BEGIN Data for analysis
-- ==== Sys2Proof/Tests/Slice0.lean ====
section
/-! SUPPORT. Tests: concrete states that meet the hypotheses of the statements (one theorem for each, a list's entries being the
premises of its clauses), ill-formed terms that WellFormed refuses, and single steps with the outcome the spec gives. -/

namespace Sys2Proof.Tests
set_option Elab.async false
open Sys2Proof Sys2Proof.Machine

/-! Small states. -/

/-- The block at reset with its controllers changed. -/
def st (f : Ctl → Ctl) : State := ⟨⟨f Ctl.reset, Mem.reset⟩, []⟩

/-- What the CRC of a small image covers: 32 reserved bytes, the directory of the seven required sections, all empty, and padding. -/
def imgBody : List Byte :=
  List.replicate 32 0 ++ [1, 2, 4, 6, 9, 10, 12].flatMap (fun t => toBytes 4 t ++ toBytes 4 0xB0 ++ List.replicate 8 0) ++ List.replicate 80 0

/-- A header and directory (Table 7.1): IMAGE_ID 0, LENGTH 256, CODE_SZ 1, RES_SZ 1, one model slot. Its CRC-32 is computed apart from the
model. -/
def imgBytes : List Byte :=
  [0x43, 0x52, 0x49, 0x4C] ++ toBytes 4 3 ++ toBytes 4 0x6B720021 ++ toBytes 4 0 ++ toBytes 4 256 ++ toBytes 4 0x9707C8A8 ++ [1, 1, 0, 0, 1, 7, 0, 0] ++
    imgBody

/-- An image with a page of code, one of resident data and a model slot without a schedule, and nothing declared. -/
def img0 : Image :=
  { bytes := imgBytes, models := [⟨0, 0, [], []⟩], batches := [], templates := [], groups := [], routes := [], pools := [],
    rings := [], sems := [], pairs := [], handles := [], code := [], resident := [], consts := [], deps := [], hc8 := [] }

/-- The CRC of the body so far, byte n of it next. -/
def imgCrc (r n k : Nat) : Nat := ((imgBody.drop n).take k).foldl crc32Byte r

/-- Table 7.1: the CRC-32 over 0x20 … LENGTH − 1 is the one in the header. -/
theorem test_img_crc : img0.crcOf = img0.crc := by
  have b : (img0.bytes.take img0.length).drop 0x20 = imgBody := by decide +kernel
  have n : imgBody.length = 224 := by decide +kernel
  have p : ∀ r n k m, imgCrc r n (k + m) = imgCrc (imgCrc r n k) (n + k) m := by
    intro r n k m; rw [imgCrc, imgCrc, imgCrc, ← List.foldl_append, ← List.drop_drop, List.take_add]
  have s6 : imgCrc 0x829D0805 192 32 = 0x68F83757 := by decide +kernel
  have s5 : imgCrc 0x7AF2BC1E 160 64 = 0x68F83757 := (p _ _ 32 32).trans ((congrArg (imgCrc · 192 32) (by decide +kernel)).trans s6)
  have s4 : imgCrc 0xD48F1398 128 96 = 0x68F83757 := (p _ _ 32 64).trans ((congrArg (imgCrc · 160 64) (by decide +kernel)).trans s5)
  have s3 : imgCrc 0xA0BDA20A 96 128 = 0x68F83757 := (p _ _ 32 96).trans ((congrArg (imgCrc · 128 96) (by decide +kernel)).trans s4)
  have s2 : imgCrc 0x7FF81914 64 160 = 0x68F83757 := (p _ _ 32 128).trans ((congrArg (imgCrc · 96 128) (by decide +kernel)).trans s3)
  have s1 : imgCrc 0xE6F5AA52 32 192 = 0x68F83757 := (p _ _ 32 160).trans ((congrArg (imgCrc · 64 160) (by decide +kernel)).trans s2)
  have s0 : imgCrc 0xFFFFFFFF 0 224 = 0x68F83757 := (p _ _ 32 192).trans ((congrArg (imgCrc · 32 192) (by decide +kernel)).trans s1)
  have w : imgBody.foldl crc32Byte 0xFFFFFFFF = 0x68F83757 := by rw [← s0, imgCrc, List.drop_zero, List.take_of_length_le (by rw [n])]
  rw [Image.crcOf, b, crc32, w]
  decide +kernel

/-- Every check of a load but that of the CRC (R218). -/
def passes (c : Ctl) (buf : Nat) : Bool :=
  imgHead img0 buf && decide (img0.ident = c.rd R.glbIdent) && imgSizes img0 && c.imgLayout img0 && (c.routesWrite img0 c.img.cur.isNone).2 &&
    img0.pools.all (poolOk img0) && img0.rings.all (ringOk img0) && pairsOk img0 && c.declsOk img0 && !img0.templates.any (fun t => descReserved t) &&
    schedsOk img0 && depsOk img0

theorem passes_sound {c : Ctl} {buf : Nat} (h : passes c buf = true) : c.imgCheck img0 buf = none := by
  simp only [passes, Bool.and_eq_true, decide_eq_true_eq, Bool.not_eq_true'] at h
  obtain ⟨⟨⟨⟨⟨⟨⟨⟨⟨⟨⟨h1, h3⟩, h4⟩, h5⟩, h6⟩, h7⟩, h7'⟩, h8⟩, h9⟩, h10⟩, h11⟩, h12⟩ := h
  simp [Ctl.imgCheck, h1, test_img_crc, h3, h4, h5, h6, h7, h7', h8, h9, h10, h11, h12]

/-- A host job's task in handle mode. -/
def task0 : Task :=
  { entry := 0, core := 0, tmode := false, spec := false, owner := 0x40, task := 7, frame := 0, line := 0, bbHandle := 0, bbBase := 0,
    bbBound := 0, startSem := 0, startN := 0, startEn := false, done := [(4, 2, true), (6, 1, false)], args := [], template := 0, phase := 0, item := 0,
    inCommit := false, recurrent := false }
END Data for analysis
Problem description: Please output exactly the lines between the one holding "theorem test_img_crc : img0.crcOf" and the one holding "buf = none := by" in the records above, inclusive, and nothing more.

Answer box:
theorem test_img_crc : img0.crcOf = img0.crc := by
  have b : (img0.bytes.take img0.length).drop 0x20 = imgBody := by decide +kernel
  have n : imgBody.length = 224 := by decide +kernel
  have p : ∀ r n k m, imgCrc r n (k + m) = imgCrc (imgCrc r n k) (n + k) m := by
    intro r n k m; rw [imgCrc, imgCrc, imgCrc, ← List.foldl_append, ← List.drop_drop, List.take_add]
  have s6 : imgCrc 0x829D0805 192 32 = 0x68F83757 := by decide +kernel
  have s5 : imgCrc 0x7AF2BC1E 160 64 = 0x68F83757 := (p _ _ 32 32).trans ((congrArg (imgCrc · 192 32) (by decide +kernel)).trans s6)
  have s4 : imgCrc 0xD48F1398 128 96 = 0x68F83757 := (p _ _ 32 64).trans ((congrArg (imgCrc · 160 64) (by decide +kernel)).trans s5)
  have s3 : imgCrc 0xA0BDA20A 96 128 = 0x68F83757 := (p _ _ 32 96).trans ((congrArg (imgCrc · 128 96) (by decide +kernel)).trans s4)
  have s2 : imgCrc 0x7FF81914 64 160 = 0x68F83757 := (p _ _ 32 128).trans ((congrArg (imgCrc · 96 128) (by decide +kernel)).trans s3)
  have s1 : imgCrc 0xE6F5AA52 32 192 = 0x68F83757 := (p _ _ 32 160).trans ((congrArg (imgCrc · 64 160) (by decide +kernel)).trans s2)
  have s0 : imgCrc 0xFFFFFFFF 0 224 = 0x68F83757 := (p _ _ 32 192).trans ((congrArg (imgCrc · 32 192) (by decide +kernel)).trans s1)
  have w : imgBody.foldl crc32Byte 0xFFFFFFFF = 0x68F83757 := by rw [← s0, imgCrc, List.drop_zero, List.take_of_length_le (by rw [n])]
  rw [Image.crcOf, b, crc32, w]
  decide +kernel

/-- Every check of a load but that of the CRC (R218). -/
def passes (c : Ctl) (buf : Nat) : Bool :=
  imgHead img0 buf && decide (img0.ident = c.rd R.glbIdent) && imgSizes img0 && c.imgLayout img0 && (c.routesWrite img0 c.img.cur.isNone).2 &&
    img0.pools.all (poolOk img0) && img0.rings.all (ringOk img0) && pairsOk img0 && c.declsOk img0 && !img0.templates.any (fun t => descReserved t) &&
    schedsOk img0 && depsOk img0

theorem passes_sound {c : Ctl} {buf : Nat} (h : passes c buf = true) : c.imgCheck img0 buf = none := by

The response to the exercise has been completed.